Among the entries below, one stretch runs from the line that contains "let s := markOutside" through the line that contains "told := false". Repeat that stretch exactly, ends included, and only that.

== Segment start ==

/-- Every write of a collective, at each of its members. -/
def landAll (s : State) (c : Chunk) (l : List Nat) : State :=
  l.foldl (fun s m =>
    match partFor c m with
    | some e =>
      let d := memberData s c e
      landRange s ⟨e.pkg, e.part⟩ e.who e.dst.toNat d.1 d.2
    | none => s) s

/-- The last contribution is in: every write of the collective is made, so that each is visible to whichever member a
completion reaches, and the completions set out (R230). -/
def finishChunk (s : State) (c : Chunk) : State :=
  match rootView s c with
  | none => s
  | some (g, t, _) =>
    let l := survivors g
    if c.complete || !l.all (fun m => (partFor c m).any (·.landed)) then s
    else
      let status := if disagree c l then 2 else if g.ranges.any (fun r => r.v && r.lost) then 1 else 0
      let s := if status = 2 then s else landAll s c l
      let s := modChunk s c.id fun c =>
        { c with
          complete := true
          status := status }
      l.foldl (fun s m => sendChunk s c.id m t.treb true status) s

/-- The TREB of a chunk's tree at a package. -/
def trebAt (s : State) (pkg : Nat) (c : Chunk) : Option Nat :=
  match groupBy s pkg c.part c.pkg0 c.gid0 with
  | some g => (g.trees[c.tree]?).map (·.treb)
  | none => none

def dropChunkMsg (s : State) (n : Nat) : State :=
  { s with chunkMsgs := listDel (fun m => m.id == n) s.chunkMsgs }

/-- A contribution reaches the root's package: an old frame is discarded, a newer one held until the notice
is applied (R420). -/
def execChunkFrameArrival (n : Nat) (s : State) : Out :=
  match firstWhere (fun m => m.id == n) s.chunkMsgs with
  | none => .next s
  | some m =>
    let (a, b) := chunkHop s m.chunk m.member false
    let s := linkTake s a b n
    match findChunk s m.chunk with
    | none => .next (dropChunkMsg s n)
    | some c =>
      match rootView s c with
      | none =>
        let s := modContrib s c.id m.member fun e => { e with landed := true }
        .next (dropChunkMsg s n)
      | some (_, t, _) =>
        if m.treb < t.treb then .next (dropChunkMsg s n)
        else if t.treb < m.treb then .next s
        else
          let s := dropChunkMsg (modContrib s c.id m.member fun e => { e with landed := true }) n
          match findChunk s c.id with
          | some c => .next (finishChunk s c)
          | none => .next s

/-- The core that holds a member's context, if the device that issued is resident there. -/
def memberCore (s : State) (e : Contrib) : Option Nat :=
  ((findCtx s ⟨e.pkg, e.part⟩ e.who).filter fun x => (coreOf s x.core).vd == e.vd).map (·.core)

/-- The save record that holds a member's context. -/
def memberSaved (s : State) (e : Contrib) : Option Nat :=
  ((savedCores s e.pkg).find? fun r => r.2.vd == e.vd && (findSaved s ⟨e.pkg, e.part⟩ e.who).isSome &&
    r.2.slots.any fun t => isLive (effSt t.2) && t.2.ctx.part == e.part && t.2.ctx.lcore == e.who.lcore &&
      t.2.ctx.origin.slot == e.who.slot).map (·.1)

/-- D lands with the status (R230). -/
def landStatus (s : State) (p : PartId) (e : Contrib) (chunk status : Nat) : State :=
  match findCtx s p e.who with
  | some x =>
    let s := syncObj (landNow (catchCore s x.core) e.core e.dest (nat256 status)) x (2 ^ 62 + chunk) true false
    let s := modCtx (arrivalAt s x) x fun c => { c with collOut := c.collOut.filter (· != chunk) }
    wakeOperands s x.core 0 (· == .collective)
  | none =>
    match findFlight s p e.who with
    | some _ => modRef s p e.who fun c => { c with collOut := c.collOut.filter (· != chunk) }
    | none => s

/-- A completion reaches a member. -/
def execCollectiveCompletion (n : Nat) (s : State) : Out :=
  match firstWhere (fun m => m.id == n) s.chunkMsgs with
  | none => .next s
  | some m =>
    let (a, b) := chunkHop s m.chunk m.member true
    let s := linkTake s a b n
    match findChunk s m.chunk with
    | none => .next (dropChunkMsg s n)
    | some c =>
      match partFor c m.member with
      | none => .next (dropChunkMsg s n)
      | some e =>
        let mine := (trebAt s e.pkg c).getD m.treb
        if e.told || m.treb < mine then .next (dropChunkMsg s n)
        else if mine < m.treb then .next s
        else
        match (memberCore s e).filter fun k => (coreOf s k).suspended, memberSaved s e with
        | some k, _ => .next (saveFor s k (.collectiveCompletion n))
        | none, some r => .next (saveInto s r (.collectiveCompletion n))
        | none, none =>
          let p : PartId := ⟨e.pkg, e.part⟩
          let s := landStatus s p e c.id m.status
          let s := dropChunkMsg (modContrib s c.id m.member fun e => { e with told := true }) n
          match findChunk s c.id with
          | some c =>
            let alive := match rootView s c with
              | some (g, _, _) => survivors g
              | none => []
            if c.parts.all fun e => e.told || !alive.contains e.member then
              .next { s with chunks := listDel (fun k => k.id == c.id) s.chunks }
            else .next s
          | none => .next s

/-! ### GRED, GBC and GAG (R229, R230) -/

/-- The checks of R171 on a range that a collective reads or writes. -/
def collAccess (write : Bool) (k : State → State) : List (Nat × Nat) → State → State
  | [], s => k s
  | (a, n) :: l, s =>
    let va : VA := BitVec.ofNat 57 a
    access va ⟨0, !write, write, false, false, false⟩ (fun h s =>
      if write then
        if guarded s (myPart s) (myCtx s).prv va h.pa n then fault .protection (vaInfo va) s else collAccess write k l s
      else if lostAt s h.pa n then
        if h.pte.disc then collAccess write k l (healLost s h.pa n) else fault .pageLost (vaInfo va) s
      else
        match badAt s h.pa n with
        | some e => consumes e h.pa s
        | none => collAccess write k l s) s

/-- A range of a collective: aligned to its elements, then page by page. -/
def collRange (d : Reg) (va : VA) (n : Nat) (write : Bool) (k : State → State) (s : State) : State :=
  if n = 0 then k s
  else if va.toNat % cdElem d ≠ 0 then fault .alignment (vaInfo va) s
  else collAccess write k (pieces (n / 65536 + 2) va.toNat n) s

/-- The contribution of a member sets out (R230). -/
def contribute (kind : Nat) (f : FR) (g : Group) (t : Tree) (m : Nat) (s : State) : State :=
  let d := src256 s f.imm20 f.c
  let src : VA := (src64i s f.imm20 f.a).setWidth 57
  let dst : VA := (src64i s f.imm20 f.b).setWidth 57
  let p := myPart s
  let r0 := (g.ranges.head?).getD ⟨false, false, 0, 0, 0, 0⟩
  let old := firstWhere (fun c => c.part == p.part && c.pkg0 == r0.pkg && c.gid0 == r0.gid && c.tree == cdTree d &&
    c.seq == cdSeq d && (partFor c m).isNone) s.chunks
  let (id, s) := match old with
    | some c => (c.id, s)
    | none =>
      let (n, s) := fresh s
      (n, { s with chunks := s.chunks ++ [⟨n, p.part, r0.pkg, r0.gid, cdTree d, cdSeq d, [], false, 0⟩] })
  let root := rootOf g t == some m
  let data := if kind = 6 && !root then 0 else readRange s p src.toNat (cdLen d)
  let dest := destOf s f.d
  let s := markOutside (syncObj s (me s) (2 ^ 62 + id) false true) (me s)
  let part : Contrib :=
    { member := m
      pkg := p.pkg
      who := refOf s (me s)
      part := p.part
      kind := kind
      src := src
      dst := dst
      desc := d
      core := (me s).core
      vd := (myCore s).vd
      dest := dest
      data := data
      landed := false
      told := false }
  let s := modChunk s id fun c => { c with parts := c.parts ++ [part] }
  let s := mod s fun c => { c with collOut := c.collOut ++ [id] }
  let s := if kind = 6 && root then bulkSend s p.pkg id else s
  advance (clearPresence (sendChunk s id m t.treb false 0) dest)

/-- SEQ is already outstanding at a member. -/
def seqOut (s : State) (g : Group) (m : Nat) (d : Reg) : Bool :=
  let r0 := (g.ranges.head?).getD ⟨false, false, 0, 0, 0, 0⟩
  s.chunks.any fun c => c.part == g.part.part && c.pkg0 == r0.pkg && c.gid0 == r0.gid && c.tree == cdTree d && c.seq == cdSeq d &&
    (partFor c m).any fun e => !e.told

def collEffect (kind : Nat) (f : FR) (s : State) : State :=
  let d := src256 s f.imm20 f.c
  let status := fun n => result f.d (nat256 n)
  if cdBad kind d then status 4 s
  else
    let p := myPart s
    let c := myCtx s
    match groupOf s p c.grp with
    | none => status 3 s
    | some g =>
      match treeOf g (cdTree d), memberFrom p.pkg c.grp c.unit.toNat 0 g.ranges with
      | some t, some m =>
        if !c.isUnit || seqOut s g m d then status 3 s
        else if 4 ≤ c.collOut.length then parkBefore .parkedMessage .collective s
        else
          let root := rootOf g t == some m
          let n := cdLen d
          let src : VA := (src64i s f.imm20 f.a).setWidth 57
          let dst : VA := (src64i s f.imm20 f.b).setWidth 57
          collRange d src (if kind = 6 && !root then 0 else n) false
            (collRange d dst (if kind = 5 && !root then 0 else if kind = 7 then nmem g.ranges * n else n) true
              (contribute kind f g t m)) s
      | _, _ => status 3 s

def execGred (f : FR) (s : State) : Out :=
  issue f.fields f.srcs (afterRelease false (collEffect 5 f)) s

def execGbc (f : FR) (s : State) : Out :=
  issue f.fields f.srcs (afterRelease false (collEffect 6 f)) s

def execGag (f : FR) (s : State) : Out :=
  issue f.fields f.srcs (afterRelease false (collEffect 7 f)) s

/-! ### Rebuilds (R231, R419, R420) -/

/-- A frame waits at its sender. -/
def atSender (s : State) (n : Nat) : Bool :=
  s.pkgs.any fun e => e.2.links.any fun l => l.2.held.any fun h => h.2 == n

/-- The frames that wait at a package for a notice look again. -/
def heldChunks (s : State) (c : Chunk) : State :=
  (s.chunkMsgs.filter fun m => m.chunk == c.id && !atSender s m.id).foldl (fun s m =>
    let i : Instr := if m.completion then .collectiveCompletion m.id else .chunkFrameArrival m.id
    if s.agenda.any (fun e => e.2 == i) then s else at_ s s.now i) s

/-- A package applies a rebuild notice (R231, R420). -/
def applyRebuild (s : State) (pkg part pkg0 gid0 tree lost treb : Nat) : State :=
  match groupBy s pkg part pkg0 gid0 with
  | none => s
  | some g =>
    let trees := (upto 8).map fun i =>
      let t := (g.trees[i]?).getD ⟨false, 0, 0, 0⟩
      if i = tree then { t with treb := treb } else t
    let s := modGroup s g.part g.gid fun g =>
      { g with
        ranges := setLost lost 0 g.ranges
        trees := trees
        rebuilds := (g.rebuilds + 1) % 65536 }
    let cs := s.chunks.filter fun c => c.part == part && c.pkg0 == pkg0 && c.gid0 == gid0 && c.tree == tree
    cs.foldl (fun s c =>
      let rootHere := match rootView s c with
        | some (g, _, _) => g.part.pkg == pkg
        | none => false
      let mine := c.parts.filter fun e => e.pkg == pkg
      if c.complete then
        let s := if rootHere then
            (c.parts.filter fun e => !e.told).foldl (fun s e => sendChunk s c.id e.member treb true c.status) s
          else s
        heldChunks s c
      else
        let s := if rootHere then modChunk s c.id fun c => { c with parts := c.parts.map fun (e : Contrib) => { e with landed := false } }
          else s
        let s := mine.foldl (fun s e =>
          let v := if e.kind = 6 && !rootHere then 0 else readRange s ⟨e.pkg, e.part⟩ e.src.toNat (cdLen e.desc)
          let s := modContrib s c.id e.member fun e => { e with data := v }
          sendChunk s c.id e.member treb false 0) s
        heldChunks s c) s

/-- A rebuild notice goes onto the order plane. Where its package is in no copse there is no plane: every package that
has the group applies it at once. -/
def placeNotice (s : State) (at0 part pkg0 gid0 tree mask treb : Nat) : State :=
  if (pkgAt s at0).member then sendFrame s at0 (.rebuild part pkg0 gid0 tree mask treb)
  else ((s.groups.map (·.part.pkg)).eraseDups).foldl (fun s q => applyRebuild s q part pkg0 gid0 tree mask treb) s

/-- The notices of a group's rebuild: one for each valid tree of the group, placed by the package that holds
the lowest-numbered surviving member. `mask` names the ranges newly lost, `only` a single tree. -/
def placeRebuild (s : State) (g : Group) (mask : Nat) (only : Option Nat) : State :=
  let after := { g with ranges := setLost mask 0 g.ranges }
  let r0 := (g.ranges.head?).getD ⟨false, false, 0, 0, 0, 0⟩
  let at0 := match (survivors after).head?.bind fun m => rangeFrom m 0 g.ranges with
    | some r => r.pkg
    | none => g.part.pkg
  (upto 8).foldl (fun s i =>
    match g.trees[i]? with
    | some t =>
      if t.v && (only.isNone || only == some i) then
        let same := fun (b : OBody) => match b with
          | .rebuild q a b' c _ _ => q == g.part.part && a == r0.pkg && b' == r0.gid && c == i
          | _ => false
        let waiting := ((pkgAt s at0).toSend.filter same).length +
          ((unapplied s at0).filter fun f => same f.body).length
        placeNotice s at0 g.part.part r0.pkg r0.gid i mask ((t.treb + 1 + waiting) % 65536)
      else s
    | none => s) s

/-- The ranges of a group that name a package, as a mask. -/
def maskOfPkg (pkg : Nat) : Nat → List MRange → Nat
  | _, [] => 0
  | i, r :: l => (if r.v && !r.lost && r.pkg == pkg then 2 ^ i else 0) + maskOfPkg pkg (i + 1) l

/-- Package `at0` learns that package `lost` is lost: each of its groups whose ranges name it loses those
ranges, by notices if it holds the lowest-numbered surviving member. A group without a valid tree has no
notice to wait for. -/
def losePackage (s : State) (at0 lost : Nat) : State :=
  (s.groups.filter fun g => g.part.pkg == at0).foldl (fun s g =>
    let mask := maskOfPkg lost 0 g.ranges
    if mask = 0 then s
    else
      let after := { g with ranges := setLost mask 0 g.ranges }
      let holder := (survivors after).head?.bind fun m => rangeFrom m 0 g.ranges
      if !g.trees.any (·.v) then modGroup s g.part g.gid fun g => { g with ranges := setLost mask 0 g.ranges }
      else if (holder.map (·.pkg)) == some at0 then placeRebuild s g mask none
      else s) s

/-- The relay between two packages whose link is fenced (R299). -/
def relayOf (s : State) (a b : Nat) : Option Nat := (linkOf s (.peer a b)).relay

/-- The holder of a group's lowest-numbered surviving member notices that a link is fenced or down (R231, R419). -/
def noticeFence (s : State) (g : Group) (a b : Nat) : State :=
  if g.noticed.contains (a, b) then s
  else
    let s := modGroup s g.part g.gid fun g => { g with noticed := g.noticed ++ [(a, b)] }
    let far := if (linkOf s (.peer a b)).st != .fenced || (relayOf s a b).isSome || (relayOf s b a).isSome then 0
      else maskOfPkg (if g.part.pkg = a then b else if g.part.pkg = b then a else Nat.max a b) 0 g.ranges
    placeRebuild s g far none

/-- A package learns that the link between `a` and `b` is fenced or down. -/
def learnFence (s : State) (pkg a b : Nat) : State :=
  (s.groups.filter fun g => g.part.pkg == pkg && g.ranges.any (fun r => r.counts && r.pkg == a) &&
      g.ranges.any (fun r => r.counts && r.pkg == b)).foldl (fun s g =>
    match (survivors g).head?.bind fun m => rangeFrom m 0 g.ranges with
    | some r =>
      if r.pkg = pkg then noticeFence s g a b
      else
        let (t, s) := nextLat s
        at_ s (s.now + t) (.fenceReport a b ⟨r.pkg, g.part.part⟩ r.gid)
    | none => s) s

== Segment end ==

▸ **Solution to this task**
  let s := markOutside (syncObj s (me s) (2 ^ 62 + id) false true) (me s)
  let part : Contrib :=
    { member := m
      pkg := p.pkg
      who := refOf s (me s)
      part := p.part
      kind := kind
      src := src
      dst := dst
      desc := d
      core := (me s).core
      vd := (myCore s).vd
      dest := dest
      data := data
      landed := false
      told := false }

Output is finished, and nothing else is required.